Election Commission of Malaysia announced on 4 April 1980 that the by-election for the seat will be held from 21 to 24 May 1980 if there is a contest, with 26 April 1980 set as the nomination day.

== Nomination and campaign ==
After both BERJAYA resignations, USNO said that they would not contest the by-elections, to focus their resources in the upcoming state election.
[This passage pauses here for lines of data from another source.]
-- ==== Sys2Proof/Laws/KeepsCoherence.lean ====
section
/-! SUPPORT. What each operation of Machine/Coherence.lean keeps. -/

namespace Sys2Proof.Machine

set_option linter.unusedTactic false
set_option linter.unreachableTactic false

theorem State.cohAnswer_keeps {a s : State} (h : Keeps a s) : ∀ x1 x2 x3 x4, Keeps a (State.cohAnswer s x1 x2 x3 x4) := by
  intros
  unfold State.cohAnswer
  try dsimp only
  repeat' first
    | with_reducible assumption
    | intro _
    | with_reducible apply State.sendRouted_keeps
    | with_reducible apply State.remember_keeps
    | with_reducible apply Keeps.ite
    | with_reducible apply Keeps.foldl
    | split
    | dsimp only
    | fail_if_no_progress with_reducible refine Keeps.lit ?_ rfl
    | with_reducible refine Keeps.litDraw ?_ rfl
    | with_reducible refine Keeps.litHost ?_ rfl

theorem State.answerRetry_keeps {a s : State} (h : Keeps a s) : ∀ x1 x2, Keeps a (State.answerRetry s x1 x2) := by
  intros
  unfold State.answerRetry
  try dsimp only
  repeat' first
    | with_reducible assumption
    | intro _
    | with_reducible apply State.count_keeps
    | with_reducible apply State.cohAnswer_keeps
    | with_reducible apply Keeps.ite
    | with_reducible apply Keeps.foldl
    | split
    | dsimp only
    | fail_if_no_progress with_reducible refine Keeps.lit ?_ rfl
    | with_reducible refine Keeps.litDraw ?_ rfl
    | with_reducible refine Keeps.litHost ?_ rfl

theorem State.clearRetries_keeps {a s : State} (h : Keeps a s) : ∀ x1 x2, Keeps a (State.clearRetries s x1 x2) := by
  intros
  unfold State.clearRetries
  try dsimp only
  repeat' first
    | with_reducible assumption
    | intro _
    | with_reducible apply Keeps.ite
    | with_reducible apply Keeps.foldl
    | split
    | dsimp only
    | fail_if_no_progress with_reducible refine Keeps.lit ?_ rfl
    | with_reducible refine Keeps.litDraw ?_ rfl
    | with_reducible refine Keeps.litHost ?_ rfl

theorem State.served_keeps {a s : State} (h : Keeps a s) : ∀ x1 x2, Keeps a (State.served s x1 x2) := by
  intros
  unfold State.served
  try dsimp only
  repeat' first
    | with_reducible assumption
    | intro _
    | with_reducible apply State.clearRetries_keeps
    | with_reducible apply Keeps.ite
    | with_reducible apply Keeps.foldl
    | split
    | dsimp only
    | fail_if_no_progress with_reducible refine Keeps.lit ?_ rfl
    | with_reducible refine Keeps.litDraw ?_ rfl
    | with_reducible refine Keeps.litHost ?_ rfl

theorem State.cohFail_keeps {a s : State} (h : Keeps a s) : ∀ x1 x2 x3, Keeps a (State.cohFail s x1 x2 x3) := by
  intros
  unfold State.cohFail
  try dsimp only
  repeat' first
    | with_reducible assumption
    | intro _
    | with_reducible apply State.cohAnswer_keeps
    | with_reducible apply State.clearRetries_keeps
    | with_reducible apply Keeps.ite
    | with_reducible apply Keeps.foldl
    | split
    | dsimp only
    | fail_if_no_progress with_reducible refine Keeps.lit ?_ rfl
    | with_reducible refine Keeps.litDraw ?_ rfl
    | with_reducible refine Keeps.litHost ?_ rfl

theorem State.grantMem_keeps {a s : State} (h : Keeps a s) : ∀ x1 x2 x3 x4 x5, Keeps a (State.grantMem s x1 x2 x3 x4 x5) := by
  intros
  unfold State.grantMem
  try dsimp only
  repeat' first
    | with_reducible assumption
    | intro _
    | with_reducible apply State.chanTake_keeps
    | with_reducible apply State.burst_keeps
    | with_reducible apply State.served_keeps
    | with_reducible apply State.cohAnswer_keeps
    | with_reducible apply State.setDir_keeps
    | with_reducible apply State.countBad_keeps
    | with_reducible apply Keeps.ite
    | with_reducible apply Keeps.foldl
    | split
    | dsimp only
    | fail_if_no_progress with_reducible refine Keeps.lit ?_ rfl
    | with_reducible refine Keeps.litDraw ?_ rfl
    | with_reducible refine Keeps.litHost ?_ rfl

theorem State.grantData_keeps {a s : State} (h : Keeps a s) : ∀ x1 x2 x3 x4 x5, Keeps a (State.grantData s x1 x2 x3 x4 x5) := by
  intros
  unfold State.grantData
  try dsimp only
  repeat' first
    | with_reducible assumption
    | intro _
    | with_reducible apply State.cohAnswer_keeps
    | with_reducible apply State.setDir_keeps
    | with_reducible apply State.served_keeps
    | with_reducible apply Keeps.ite
    | with_reducible apply Keeps.foldl
    | split
    | dsimp only
    | fail_if_no_progress with_reducible refine Keeps.lit ?_ rfl
    | with_reducible refine Keeps.litDraw ?_ rfl
    | with_reducible refine Keeps.litHost ?_ rfl

theorem State.grantBare_keeps {a s : State} (h : Keeps a s) : ∀ x1 x2, Keeps a (State.grantBare s x1 x2) := by
  intros
  unfold State.grantBare
  try dsimp only
  repeat' first
    | with_reducible assumption
    | intro _
    | with_reducible apply State.cohAnswer_keeps
    | with_reducible apply State.setDir_keeps
    | with_reducible apply State.served_keeps
    | with_reducible apply Keeps.ite
    | with_reducible apply Keeps.foldl
    | split
    | dsimp only
    | fail_if_no_progress with_reducible refine Keeps.lit ?_ rfl
    | with_reducible refine Keeps.litDraw ?_ rfl
    | with_reducible refine Keeps.litHost ?_ rfl

theorem State.grantCoh_keeps {a s : State} (h : Keeps a s) : ∀ x1 x2 x3, Keeps a (State.grantCoh s x1 x2 x3) := by
  intros
  unfold State.grantCoh
  try dsimp only
  repeat' first
    | with_reducible assumption
    | intro _
    | with_reducible apply State.grantData_keeps
    | with_reducible apply State.grantMem_keeps
    | with_reducible apply State.grantBare_keeps
    | with_reducible apply Keeps.ite
    | with_reducible apply Keeps.foldl
    | split
    | dsimp only
    | fail_if_no_progress with_reducible refine Keeps.lit ?_ rfl
    | with_reducible refine Keeps.litDraw ?_ rfl
    | with_reducible refine Keeps.litHost ?_ rfl

theorem State.cohRequest_keeps {a s : State} (h : Keeps a s) : ∀ x1 x2, Keeps a (State.cohRequest s x1 x2) := by
  intros
  unfold State.cohRequest
  try dsimp only
  repeat' first
    | with_reducible assumption
    | intro _
    | with_reducible apply State.cohFail_keeps
    | with_reducible apply State.answerRetry_keeps
    | with_reducible apply State.grantCoh_keeps
    | with_reducible apply State.beginTrans_keeps
    | with_reducible apply Keeps.ite
    | with_reducible apply Keeps.foldl
    | split
    | dsimp only
    | fail_if_no_progress with_reducible refine Keeps.lit ?_ rfl
    | with_reducible refine Keeps.litDraw ?_ rfl
    | with_reducible refine Keeps.litHost ?_ rfl

theorem State.writeBack_keeps {a s : State} (h : Keeps a s) : ∀ x1 x2, Keeps a (State.writeBack s x1 x2) := by
  intros
  unfold State.writeBack
  try dsimp only
  repeat' first
    | with_reducible assumption
    | intro _
    | with_reducible apply State.burst_keeps
    | with_reducible apply State.storeLine_keeps
    | with_reducible apply Keeps.ite
    | with_reducible apply Keeps.foldl
    | split
    | dsimp only
    | fail_if_no_progress with_reducible refine Keeps.lit ?_ rfl
    | with_reducible refine Keeps.litDraw ?_ rfl
    | with_reducible refine Keeps.litHost ?_ rfl

theorem State.servePut_keeps {a s : State} (h : Keeps a s) : ∀ x1 x2, Keeps a (State.servePut s x1 x2) := by
  intros
  unfold State.servePut
  try dsimp only
  repeat' first
    | with_reducible assumption
    | intro _
    | with_reducible apply State.cohAnswer_keeps
    | with_reducible apply State.setDir_keeps
    | with_reducible apply State.writeBack_keeps
    | with_reducible apply Keeps.ite
    | with_reducible apply Keeps.foldl
    | split
    | dsimp only
    | fail_if_no_progress with_reducible refine Keeps.lit ?_ rfl
    | with_reducible refine Keeps.litDraw ?_ rfl
    | with_reducible refine Keeps.litHost ?_ rfl

theorem State.cohPut_keeps {a s : State} (h : Keeps a s) : ∀ x1 x2, Keeps a (State.cohPut s x1 x2) := by
  intros
  unfold State.cohPut
  try dsimp only
  repeat' first
    | with_reducible assumption
    | intro _
    | with_reducible apply State.cohAnswer_keeps
    | with_reducible apply State.servePut_keeps
    | with_reducible apply Keeps.ite
    | with_reducible apply Keeps.foldl
    | split
    | dsimp only
    | fail_if_no_progress with_reducible refine Keeps.lit ?_ rfl
    | with_reducible refine Keeps.litDraw ?_ rfl
    | with_reducible refine Keeps.litHost ?_ rfl

theorem State.stableNow_keeps {a s : State} (h : Keeps a s) : ∀ x1, Keeps a (State.stableNow s x1) := by
  intros
  unfold State.stableNow
  try dsimp only
  repeat' first
    | with_reducible assumption
    | intro _
    | with_reducible apply Keeps.ite
    | with_reducible apply Keeps.foldl
    | split
    | dsimp only
    | fail_if_no_progress with_reducible refine Keeps.lit ?_ rfl
    | with_reducible refine Keeps.litDraw ?_ rfl
    | with_reducible refine Keeps.litHost ?_ rfl

theorem State.writeBacks_keeps {a s : State} (h : Keeps a s) : ∀ x1, Keeps a (State.writeBacks s x1) := by
  intros
  unfold State.writeBacks
  try dsimp only
  repeat' first
    | with_reducible assumption
    | intro _
    | with_reducible apply State.forAll_keeps
    | with_reducible apply State.writeBack_keeps
    | with_reducible apply Keeps.ite
    | with_reducible apply Keeps.foldl
    | split
    | dsimp only
    | fail_if_no_progress with_reducible refine Keeps.lit ?_ rfl
    | with_reducible refine Keeps.litDraw ?_ rfl
    | with_reducible refine Keeps.litHost ?_ rfl

theorem State.grantLost_keeps {a s : State} (h : Keeps a s) : ∀ x1 x2 x3, Keeps a (State.grantLost s x1 x2 x3) := by
  intros
  unfold State.grantLost
  try dsimp only
  repeat' first
    | with_reducible assumption
    | intro _
    | with_reducible apply State.grantCoh_keeps
    | with_reducible apply State.setDir_keeps
    | with_reducible apply State.writeBack_keeps
    | with_reducible apply Keeps.ite
    | with_reducible apply Keeps.foldl
    | split
    | dsimp only
    | fail_if_no_progress with_reducible refine Keeps.lit ?_ rfl
    | with_reducible refine Keeps.litDraw ?_ rfl
    | with_reducible refine Keeps.litHost ?_ rfl

theorem State.endTrans_keeps {a s : State} (h : Keeps a s) : ∀ x1, Keeps a (State.endTrans s x1) := by
  intros
  unfold State.endTrans
  try dsimp only
  repeat' first
    | with_reducible assumption
    | intro _
    | with_reducible apply State.stableNow_keeps
    | with_reducible apply State.writeBacks_keeps
    | with_reducible apply State.cohFail_keeps
    | with_reducible apply State.grantLost_keeps
    | with_reducible apply State.grantCoh_keeps
    | with_reducible apply State.snoopWaited_keeps
    | with_reducible apply State.finish_keeps
    | with_reducible apply State.performLate_keeps
    | with_reducible apply State.forAll_keeps
    | with_reducible apply State.setDir_keeps
    | with_reducible apply Keeps.ite
    | with_reducible apply Keeps.foldl
    | split
    | dsimp only
    | fail_if_no_progress with_reducible refine Keeps.lit ?_ rfl
    | with_reducible refine Keeps.litDraw ?_ rfl
    | with_reducible refine Keeps.litHost ?_ rfl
After nominations at Tenom district office closed on 27 April 1980, it was confirmed there would be a straight fight between BERJAYA and independent for the Kemabong seat. BERJAYA named Justin Anggau, while an independent candidate Sandig Ampara also handed his nomination.

== Timeline ==
The key dates are listed below.

| Date | Event |
|---|---|
|  | Issue of the Writ of Election |
| 26 April 1980 | Nomination Day |
| 26 April-20 May 1980 | Campaigning Period |
|  | Early polling day for postal and overseas voters |
| 21-24 May 1980 | Polling Day |

==Results==

Sabah state by-election, 21-24 May 1980: Kemabong Upon the resignation of incumbent, Asmawi Chew
| Party |  | Candidate | Votes | % | ∆% |
|  | BERJAYA | Justin Sanggau | 2,007 | 74.97 |  |
|  | Independent | Sandig Ampara | 511 | 19.09 |  |
| Total valid votes |  |  | 2,518 | 94.06 |
| Total rejected ballots |  |  | 159 | 5.94 |
| Unreturned ballots |  |  | ? |
| Turnout |  |  | 2,677 | 66.47 | −16.92 |
| Registered electors |  |  | 4,027 |
| Majority |  |  | 1,496 | ? | ? |
|  | BERJAYA hold |  | Swing |  | ? |
Source(s)

==Previous result==

Sabah state election, 1976: Kemabong
Party: Candidate; Votes; %; ∆%
BERJAYA; Asmawi Chew @ Albert Chew Ah Nyuk; 1,598
USNO; Datuk Yaakub Tingkalor bin Lampag; 983
Independent; Pangal bin Engoh; 65
Total valid votes: 2,646
Total rejected ballots: 161
Unreturned ballots: 0; 0.00
Turnout: 2,807; 83.39
Registered electors: 3,366
Majority: 615
BERJAYA gain from USNO; Swing; ?
Source(s) "SABAH_1976_DUN_RESULTS".

==Aftermath==
After BERJAYA candidates were announced as winners, the party president Harris said in an interview that voters have reached political maturity and would not be swayed by opposition propaganda.

Justin would successfully defend the seat in the next year's state election.